We can interpret the coefficient estimate of pared as follows:
For students whose parents did attend college, the odds of being more likely (i.e., very or somewhat likely versus unlikely) to apply to graduate school is 2.85 times that of students whose parents did not go to college, holding constant all other variables.
Write the interpretations for the other two predictor variables
Go Further: What if you wanted to interpret the gpa variable per 0.1 increase instead of per 1.0 unit increase?
Assessment
We can access predicted probabilities of being in each category:
head(ord_mod$fitted.values) unlikely somewhat likely very likely
1 0.5488310 0.3593310 0.09183798
2 0.3055632 0.4759496 0.21848725
3 0.2293835 0.4781951 0.29242138
4 0.6161224 0.3126888 0.07118879
5 0.6560149 0.2833901 0.06059505
6 0.6609240 0.2797117 0.05936430
head(predict(ord_mod))[1] unlikely somewhat likely somewhat likely unlikely
[5] unlikely unlikely
Levels: unlikely somewhat likely very likely
Generate the confusion matrix to assess the accuracy of the predictions.
Finally, we should assess the proportional odds assumption.

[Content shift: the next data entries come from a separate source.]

/-- A record leaves: it is read from the buffer under ECC, its quota returns with the last byte, and it counts as sent (R373, R387,
R496). -/
def sendRec (c : Units) (d : Dev) (x v : Nat) (r : Rec) : Dev :=
  let q := readRec d r
  let d := (eccRead c d { unit := 0x1C, part := (outBinder d x v).getD 255 } (key 4 r.addr) r.size).1
  let d := sendPackets d x ((.record v q.bytes, q.bytes.length) :: linePackets v q.lines)
  let d := setTx d x (fun t => { t with sent := t.sent + 1 })
  if fld r.bytes 0 1 == 2 then noteFrame d x v (fun s => s.toNat == fld r.bytes 8 4) (fun o => { o with frame := true }) else d

/-- Send the next packet of a virtual channel, a STREAM_HEADER before its first record (R355). -/
def sendVc (c : Units) (d : Dev) (x v : Nat) : Dev :=
  let t := ((txOf d x).vcs[v]?).getD {}
  let d := setTx d x (fun p => { p with hs := true, last := v })
  match t.nextIsRec, t.stream with
  | true, some h => sendRec c (setTxVc d x v (fun t => { t with stream := none })) x v h
  | _, _ =>
    match t.free with
    | r :: rest => sendRec c (setTxVc d x v (fun t => { t with free := rest })) x v r
    | [] =>
      let d := setTxVc d x v (fun t => { t with q := t.q.drop 1 })
      match t.q.head? with
      | some (.item r) => sendRec c d x v r
      | some (.frameStart n) =>
        noteFrame (sendPackets d x [(.frameStart v n, 0)]) x v (fun s => frameNo s == n)
          (fun o => { o with started := true })
      | some (.frameEnd n) =>
        noteFrame (sendPackets d x [(.frameEnd v n, 0)]) x v (fun s => frameNo s == n)
          (fun o => { o with started := false, frame := false })
      | none => d

/-- The port may send in this cycle, and what it sends: nothing while it is not RUN, is held, or has no packet ready; first the lines of
a crop unit that a hold cut off (R372, R376). -/
def sendNow (c : Units) (d : Dev) (x : Nat) : Dev :=
  let t := txOf d x
  if !(running c (0x18 + x) && !t.held) then d
  else match t.rest with
    | some (v, ls) => setTx (sendPackets d x (linePackets v ls)) x (fun p => { p with hs := true, last := v, rest := none })
    | none =>
      match nextVc t d.clk.mono with
      | some v => sendVc c d x v
      | none => d

/-- A hold at the present cycle: the packets of the unit in progress that have not begun are cut off, and their quota is held on
(R376). -/
def cutUnit (d : Dev) (t : TxPort) : TxPort :=
  let k := (t.leaving.takeWhile (fun p => p.1 ≤ d.clk.mono)).length + 1
  let back := (t.leaving.drop k).foldl (fun n p => n + p.2) 0
  let cut := (t.wire.drop k).filterMap (fun p => match p with | .cropLine v l => some (v, l) | _ => none)
  { t with
    used := t.used + back, wire := t.wire.take k, leaving := t.leaving.take k
    laneAt := (t.leaving.take k).foldl (fun _ p => p.1) t.laneAt
    rest := match cut with | [] => t.rest | (v, _) :: _ => some (v, cut.map (·.2)) }

/-- The port leaves HS once its packet ends, and stands in LP-11 behind the exit (R351, R376). -/
def leaveHs (d : Dev) (x : Nat) (t : TxPort) : TxPort :=
  if t.hs then
    let e := Nat.max d.clk.mono t.laneAt
    { t with hs := false, hsEnd := e, laneAt := e + hsExit d x }
  else t

/-- OUT_HOLD counts: the port ends its packet, or the current line of a crop unit, leaves HS and holds LP-11 (R376). -/
def execOutHold (x : Fin 2) (s : State) : Host.Outcome State Fault Refusal :=
  onDev (fun c d =>
    if clocked d && running c (0x18 + x) && !(txOf d x).held then
      setTx d x (fun t => { leaveHs d x (cutUnit d t) with
        held := true, heldAt := d.clk.mono, tmoDone := false, holds := t.holds + 1 })
    else d) s

/-- Release of the hold counts: the port enters HS (R376). -/
def execOutHoldRelease (x : Fin 2) (s : State) : Host.Outcome State Fault Refusal :=
  onDev (fun c d =>
    if clocked d && running c (0x18 + x) && (txOf d x).held then
      setTx d x (fun t => { t with held := false, hs := true, laneAt := Nat.max d.clk.mono t.laneAt + hsEntry d x })
    else d) s

end Sys2Proof.Machine
end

To do this, we can compare the predicted probabilities using the multinomial model, which is a more precise model, to the predicted probabilities with the ordinal model. Note that this is a subjective process because it is difficult to know how different the predicted probabilities should be to conclude that the assumption is violated. It is also useful to think through whether or not it is reasonable to assume that the odds of being in one category vs another would increase proportionally.

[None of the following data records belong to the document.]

-- ==== Sys2Proof/Machine/Tambour.lean ====
section
/-!
DEFINITION. The Tambour line-scan front end (R81 to R121): modes and outputs, line triggers, the encoder, the pattern
generator, time-stamps, pixel processing and calibration.
-/
namespace Sys2Proof.Machine

/-- CCLK cycles since the edge at or before lock at which CCLK and TCLK last rose together; tick 0 of TGCLK falls there (R21,
R81; the phase of the divider is a DESIGN CHOICE, log entry 91). -/
def tickBase (d : Dev) : Nat := d.clk.mono + (d.clk.phase + 10 * d.clk.mono) % 11

/-- The last TGCLK tick at or before the present cycle: TCLK divided by 5, with TCLK at ten elevenths of CCLK (R21, R81). -/
def tick200 (d : Dev) : Nat := 2 * tickBase d / 11

/-- The first TGCLK tick at or after the present cycle: at offset 0 the effect edge (R81). -/
def tickNext (d : Dev) : Nat := (2 * tickBase d + 10) / 11

/-- CCLK cycles from now until a tick has come. -/
def cyclesTo (d : Dev) (n : Nat) : Nat := (11 * n + 1) / 2 - tickBase d

/-- The CCLK cycle in which a tick that has come has come. -/
def cycleOf (d : Dev) (n : Nat) : Nat := d.clk.mono + (11 * n + 1) / 2 - tickBase d

/-- The device as Tambour t sees its registers: until the effect edge, the words that the last commit has replaced (R81). -/
def seen (d : Dev) (t : Nat) : Dev := { d with regs := (tambOf d t).held ++ d.regs }

/-- The time counter at a tick that has come: every tick is a TCLK edge (R23, R96). -/
def timeAtTick (d : Dev) (n : Nat) : BitVec 64 := d.clk.time - BitVec.ofNat 64 (10 * tickBase d / 11 - 5 * n)

/-- Transport ratio Y and averaging X (R100). -/
def ratioY (d : Dev) (t : Nat) : Nat := cf d .tRes t 0 3 2 + 1
def ratioX (d : Dev) (t : Nat) : Nat := cf d .tRes t 0 1 0 + 1

/-- D of R87. -/
def encD (d : Dev) (t : Nat) : Nat := cf d .tTrig t 0 31 16 * ratioY d t

/-- Committed settings of the eight outputs: CFG, SET, CLR. -/
def tgRegs (d : Dev) (t : Nat) : List (Nat × Nat × Nat) :=
  (List.range 8).map (fun k => (com d .tTgCfg t k, com d .tTgSet t k, com d .tTgClr t k))

/-- Function of an output. -/
def tgFunc (cfg : Nat) : Nat := bitsOf cfg 3 0

/-- Feed period F (R93). -/
def feedPeriod (d : Dev) (t : Nat) : Nat := cf d .tFeed t 0 23 0 / ratioY d t

/-! ### Output levels (R83, R90 to R94) -/

/-- Settings in force: in LINE mode those of the last trigger, before the first one those that stood when the mode took effect (R92). In
the other modes, which have no triggers, the committed ones are in force from the effect edge on (DESIGN CHOICE, log entry 72). -/
def tgInForce (d : Dev) (t : Nat) : List (Nat × Nat × Nat) :=
  if (tambOf d t).active == 1 then (tambOf d t).outs else tgRegs (seen d t) t

/-- Step word of the pattern RAM (R94, R117). -/
def patStep (d : Dev) (t j : Nat) : Nat := peekNat d (key (40 + t) (2 * j)) 2

/-- Length in ticks of pattern step j (R94, R116). -/
def patTicks (d : Dev) (t j : Nat) : Nat := (patStep d t j / 256 + 1) * (cf d .tPgCtrl t 0 15 8 + 1)

/-- An output's function is active at the present tick. The whole line period of a dark trigger is TICKS as latched with it, in
encoder mode too (R104; DESIGN CHOICE, log entry 92). -/
def tgActive (d : Dev) (t k : Nat) (o : Nat × Nat × Nat) : Bool :=
  let m := tambOf d t
  let now := tick200 d
  match tgFunc o.1 with
  | 3 =>
    let f := (m.feedF[k]?).getD 0
    2 ≤ f && (now - (m.feedAt[k]?).getD 0) % f < f / 2
  | 4 => match m.line with | some l => !(l.dark && now < l.t0 + l.period) | none => true
  | 1 => match m.line with | some l => m.active == 1 && l.t0 + o.2.1 ≤ now && now < l.t0 + o.2.2 | none => false
  | 2 => match m.line with | some l => m.active == 1 && l.t0 + l.start ≤ now && now < l.t0 + l.stop | none => false
  | _ => false

/-- Level of output k of Tambour t (R83): high impedance with a weak pull-down out of RUN (R462). -/
def tgLevel (d : Dev) (t k : Nat) : Level :=
  let m := tambOf d t
  let o := (tgInForce d t).getD k (0, 0, 0)
  let lv := fun (b : Bool) => if b then Level.high else .low
  let run := d.pwr.powered && !d.pwr.resetLow && !d.pwr.booting && d.pwr.state == .run
  if !run || !m.driving || !bitOf o.1 5 then .hiz
  else if m.active == 2 then lv (bitOf (patStep d t m.pgStep) k)
  else lv (tgActive d t k o != bitOf o.1 4)

/-- Whether a line is between its trigger and its quiet point (R84, R109). -/
def lineBusy (d : Dev) (t : Nat) : Bool :=
  match (tambOf d t).line with | some l => l.t0 ≤ tick200 d && tick200 d < l.t0 + l.quiet | none => false

/-- At an effect edge: the feed period in progress is the one that holds this tick; an output with none takes the committed
period at once (R93). -/
def feedStart (d : Dev) (t now : Nat) : Dev :=
  let p := feedPeriod d t
  (List.range 8).foldl (fun d k =>
    let f := ((tambOf d t).feedF[k]?).getD 0
    if 2 ≤ f then setTamb d t (fun m => { m with feedAt := vmod m.feedAt k (fun a => a + (now - a) / f * f) })
    else setTamb d t (fun m => { m with feedF := vmod m.feedF k (fun _ => p), feedAt := vmod m.feedAt k (fun _ => now) })) d

/-! ### Calibration (R103 to R106) -/

/-- Channels and entries of a line format. -/
def calChans (d : Dev) (t : Nat) : Nat := if cf d .tLineCfg t 0 27 24 == 5 then 3 else 1
def calEntries (d : Dev) (t : Nat) : Nat := calChans d t * cf d .tLineCfg t 0 14 0

/-- Calibration windows: black start and length, white start and length. -/
def calWin (d : Dev) (t : Nat) : Nat × Nat × Nat × Nat :=
  (cf d .tCalWindow t 0 15 0, cf d .tCalCfg t 0 8 0, cf d .tCalWindow t 0 31 16, cf d .tCalCfg t 0 24 16)

/-- Lines that a calibration consumes: up to the end of the later window (R104). -/
def calEnd (d : Dev) (t : Nat) : Nat := let w := calWin d t; Nat.max (w.1 + w.2.1) (w.2.2.1 + w.2.2.2)

/-- The other coefficient bank becomes active (R99, R102, R106). -/
def flipBank (d : Dev) (t : Nat) : Dev :=
  setTamb d t (fun m => { m with bank := !m.bank, flips := m.flips ++ [d.clk.mono] })

/-- The bank that was active some cycles ago (R99). -/
def bankAgo (d : Dev) (t ago : Nat) : Bool :=
  (tambOf d t).bank != (((tambOf d t).flips.filter (fun c => d.clk.mono < c + ago)).length % 2 == 1)

/-- A calibration begins at its start boundary (R103, R104). BAD_COUNT, FIRST and LAST read 0 from then on until it has ended
PASS or with BAD_PIXELS, so also after TIMEOUT and ABORTED (R119; DESIGN CHOICE, log entry 92). -/
def calStart (d : Dev) (t : Nat) : Dev :=
  setTamb d t (fun m =>
    let n := calEntries d t
    { m with cal := { state := .running, black := List.replicate n 0, white := List.replicate n 0
                      skip := if m.active == 1 then m.stamps.length + b2n m.stampDue else 0, swapDue := m.cal.swapDue
                      startAt := d.clk.mono, from_ := tickNext d } })

/-- A calibration fails for a cause (R106, R119). -/
def calFail (d : Dev) (t cause bad first last : Nat) : Dev :=
  setTamb d t (fun m => { m with cal := { state := .fail, cause := BitVec.ofNat 2 cause, bad, first, last, swapDue := m.cal.swapDue } })

/-- The partition whose image binds a port on any of its channels: the lowest-numbered one (R106, R493; where two images bind the
port, DESIGN CHOICE, log entry 92). -/
def portBinder (d : Dev) (x : Nat) : Option Nat :=
  (List.range 8).find? (fun p => hasImage d p && (inputsOf (imgOf d p)).any (fun b => b.1 == x))

/-- Report CAL_FAIL (R106). -/
def reportCal (c : Units) (d : Dev) (t cause bad first last : Nat) : Dev :=
  let det := [t, cause, bad, first, last]
  match portBinder d t with
  | some p => raise c d (.part p) { code := 0x0013, unit := 0x10 + t, detail := det, log := true }
  | none => logAt d 0x0013 (0x10 + t) 255 noWord noWord det 0

/-- First byte of a coefficient entry in the remainder store (R102). -/
def coefKey (t bank e : Nat) : Nat := key 6 (((t * 2 + bank) * 24576 + e) * 4)

/-- An entry of a calibration (R105): O and G when it passes. -/
def calEntry (target blackMax spanMin gainMax : Nat) (b w : Int) : Option (Nat × Nat) :=
  let s := w - b
  if b > blackMax || s < spanMin || s ≤ 0 then none
  else
    let g := rneDiv (target * 8192 : Nat) s.toNat
    if g > gainMax then none else some (b.toNat, g.toNat)

/-- Entry of the nearest passing pixel of the same channel, the lower at equal distance (R105). -/
def calNear (es : List (Option (Nat × Nat))) (ch i : Nat) : Option (Nat × Nat) :=
  let at_ := fun (j : Nat) => (es[j]?).bind id
  (List.range (es.length / ch + 1)).findSome? (fun k =>
    match (if k * ch ≤ i then at_ (i - k * ch) else none) with
    | some x => some x
    | none => at_ (i + k * ch))

/-- The new coefficients are computed into the inactive bank; the calibration passes or fails (R105, R106). -/
def calFinish (c : Units) (d : Dev) (t : Nat) : Dev :=
  let m := tambOf d t
  let s := seen d t
  let w := calWin s t
  let es := List.zipWith (fun (b x : Nat) =>
      calEntry (cf s .tCalTarget t 0 15 0) (cf s .tCalBounds t 0 15 0) (cf s .tCalLimits t 0 15 0) (cf s .tCalLimits t 0 31 16)
        (rneDiv b w.2.1) (rneDiv x w.2.2.2))
    m.cal.black m.cal.white
  let badIdx := (List.range es.length).filter (fun i => ((es[i]?).bind id).isNone)
  let vals := (List.range es.length).map (fun i =>
    match calNear es (calChans d t) i with
    | some x => leBytes 2 x.1 ++ leBytes 2 x.2
    -- no entry of the channel passes: R105 names no value
    | none => leBytes 4 (Config.openValue 7 (d.free + i)).toNat)
  let d := store c { d with free := d.free + es.length } { unit := 0x10 + t } (coefKey t (b2n !m.bank) 0) vals.flatten
  let bad := badIdx.length
  let first := badIdx.headD 0
  let last := badIdx.getLastD 0
  if bad ≤ cf s .tCalBounds t 0 31 16 then
    setTamb d t (fun m => { m with cal := { state := .pass, bad, first, last, swapDue := true } })
  else reportCal c (calFail d t 1 bad first last) t 1 bad first last

/-- Index lies in a window. -/
def inWin (i a n : Nat) : Bool := a ≤ i && i < a + n

/-! ### Line triggers (R85 to R92, R104) -/

/-- The stamp of the line in progress enters the queue at the end of its exposure window (R96, R97). -/
def pushStamp (d : Dev) (t : Nat) : Dev :=
  match (tambOf d t).line with
  | none => d
  | some l => setTamb d t (fun m =>
      let full := 16 ≤ m.stamps.length
      { m with
        stamps := (if full then m.stamps.drop 1 else m.stamps) ++ [(timeAtTick d (l.t0 + l.stop), l.xavg)], stampDue := false
        nLost := if full then m.nLost + 1 else m.nLost, stampFlt := m.stampFlt || full
        fltAt := if full then some (cycleOf d (l.t0 + l.stop)) else m.fltAt })

/-- A capture point that lies at or before a tick has been passed: its stamp is queued. -/
def settleStamp (d : Dev) (t upTo : Nat) : Dev :=
  match (tambOf d t).line with
  | some l => if (tambOf d t).stampDue && l.t0 + l.stop ≤ upTo then pushStamp d t else d
  | none => d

To generate predictions, let’s create a new data frame with different combinations of the predictor values. It is typically easiest to use different combinations of the categorical variables and hold the continuous predictors constant.

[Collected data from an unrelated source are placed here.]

-- ==== Sys2Proof/Machine/Phases.lean ====
section
/-!
DEFINITION. The phases of the boundary window (R17, R40): publication, the refill of the slabs (R72, R281) and the governor (R502 to
R504), each carried out in the first cycle of its offsets (DESIGN CHOICE, log entry 95).
-/
namespace Sys2Proof.Machine

/-! ### Publication (R17, R134, R140, R320, R398) -/

/-- The bands of a job that were complete before a cycle; the last one, which carries the verdict, waits for a close before it (R134,
R140). -/
def readyBands (j : Job) (cycle : Nat) : List Nat :=
  let n := cdiv j.height j.bandRows
  (List.range (if j.isOpen || cycle ≤ j.closedAt then n - 1 else n)).filter (bandDone j cycle)

/-- The job had closed before a cycle, and every row of it was readable or marked missing: its verdict may be published. -/
def verdictReady (j : Job) (cycle : Nat) : Bool :=
  !j.isOpen && j.closedAt < cycle && (List.range j.height).all (fun r => rowCycle j r < cycle)

/-- Publish the bands and verdicts that were complete before a cycle, that of the boundary, to partitions committed RUN. -/
def publishJobs (c : Units) (cycle : Nat) (d : Dev) : Dev :=
  { d with jobs := d.jobs.map (fun j =>
      if !running c j.part then j
      else { j with
        bands := j.bands ++ (readyBands j cycle).filter (fun b => !j.bands.contains b)
        pubVer := j.pubVer || verdictReady j cycle }) }

/-! ### The refill of the slabs (R72, R281, R289) -/

/-- Ended contexts are freed and the stalls of the Stitch before end, then the slabs of partitions committed RUN are refilled. -/
def refill (c : Units) (d : Dev) : Dev :=
  let d := (d.kvm.ctx.filter (fun e => e.2.state == 4)).foldl (fun d e => freeCtx c d e.1) d
  let d := (d.kvm.ctx.filter (fun e => e.2.stalled)).foldl (fun d e => setCtx d e.1 (fun x => { x with stalled := false })) d
  let d := { d with txt := { d.txt with slots := d.txt.slots.map (fun s => { s with stalled := false, endDue := 0 }) } }
  kvUse ((List.range 8).foldl (fun d p => if running c p then kvBoundary c d p else d) d)

/-! ### The phases -/

/-- The publication phase: what was complete before the boundary's cycle. -/
def publish (c : Units) (d : Dev) : Dev :=
  let cycle := d.clk.mono - d.clk.offset
  adaptSwap c (publishText c cycle (publishJobs c cycle d))

/-- A phase is carried out. -/
def runPhase (c : Units) (d : Dev) (a : Act) : Dev :=
  match a with
  | .publish => publish c d
  | .refill => refill c d
  | .govern => govern c d
  | _ => d

end Sys2Proof.Machine
end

new.data <- data.frame(pared=c(0,1,0,1),
gpa=mean(dat$gpa),
public=c(0,1,1,0))The new data contains a constant value of GPA and each unique combination of the values of parental education and institution type
new.data pared gpa public
1 0 2.998925 0
2 1 2.998925 1
3 0 2.998925 1
4 1 2.998925 0
Now we can compare predicted probabilities from the ordinal model and the multinomial model
library(nnet) #package for multinomial model
mult_mod <- multinom(apply~pared+gpa+public,
data=dat)# weights: 15 (8 variable)
initial value 439.444915
iter 10 value 357.012275
final value 356.996982
converged
predict(ord_mod, new.data, type="probs") unlikely somewhat likely very likely
1 0.5882547 0.3324677 0.07927756
2 0.3470234 0.4650134 0.18796324
3 0.6024157 0.3224929 0.07509137
4 0.3338251 0.4690740 0.19710087
predict(mult_mod, new.data, type="probs") unlikely somewhat likely very likely
1 0.5840849 0.3426999 0.0732152
2 0.3690459 0.3689135 0.2620406
3 0.6387143 0.2465215 0.1147642
4 0.3316785 0.5040241 0.1642974
Notice that the predicted probabilities for the unlikely category are very similar for both models. We do see some differences for the other two categories, but overall, I would conclude that we do not have strong evidence that the proportional odds assumption is violated.
You may also want to generate the confusion matrix for the multinomial model and see how it compares to the confusion matrix you generated for the ordinal model.